This ad in the Feb. 26, 1927 New Yorker announced the much-anticipated return of Paul Whiteman and his orchestra. The caricature of Whiteman was his trademark.
Even Lois Long, who seemed to be growing bored with New York nightlife, found reason to celebrate Whiteman in this column that appeared alongside the ad:
Whiteman had 28 number one records during the 1920s and dominated sheet music sales. He provided music for six Broadway shows and produced more than 600 recordings. Dubbed “King of Jazz” his style was actually a blending of jazz and symphonic music.
The folks at Victor Talking Machines played on Whiteman’s fame with this advertisement for their latest “Orthophonic” Victrola. Although it was the first consumer phonograph designed specifically to play “electrically” recorded discs and was recognized as a major step forward in sound reproduction, the claim that the machine would reproduce sounds “exactly as you would hear them at the smart supper clubs” seemed a little far-fetched.

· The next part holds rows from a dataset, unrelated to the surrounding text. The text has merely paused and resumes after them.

-- ==== Sys2Proof/Machine/RegTypes.lean ====
section
/-!
DEFINITION. Machine/RegTypes.lean: what a register field is: its bits, its access code (Table 0-6), its class (Table 0-7)
and the value it holds after PERST_N is released.
-/
namespace Sys2Proof.Machine

/-- The access codes of Table 0-6 (R10). `cnt` is an RW count that a write of 0 clears and any other write leaves alone. -/
inductive Acc where
  | ro | rw | w1c | w1s | wo | cnt
deriving DecidableEq, Repr

/-- The field classes of Table 0-7 (R12); `fixed` is a field software cannot write. -/
inductive Cls where
  | fixed | sealed | beat | live | idle
deriving DecidableEq, Repr

/-- One field of a register: lowest bit, width, access code, class, reset value. -/
structure FieldRow where
  lo : Nat
  w : Nat
  acc : Acc
  cls : Cls
  reset : Nat
deriving DecidableEq, Repr

/-- `count` registers of one layout, from block offset `base`, `stride` bytes apart; `pair` marks a 64-bit pair (R395). -/
structure RegRow where
  base : Nat
  stride : Nat
  count : Nat
  pair : Bool
  fields : List FieldRow
deriving DecidableEq, Repr

/-- The place of one field in register space: the register's byte offset, lowest bit and width. -/
structure Fld where
  addr : Nat
  lo : Nat
  w : Nat
deriving DecidableEq, Repr

end Sys2Proof.Machine
end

And finally, in celebration of spring, Constantin Alajalov illustrated an April day in Central Park, which was featured in a two-page spread in “Talk of the Town.”
Despite Prohibition, perhaps a few champagne corks were popped for the January 15, 1927, edition of the New Yorker. This is Issue # 100.
January 15, 1927–Issue # 100. The cover art by Constantin Alajalov.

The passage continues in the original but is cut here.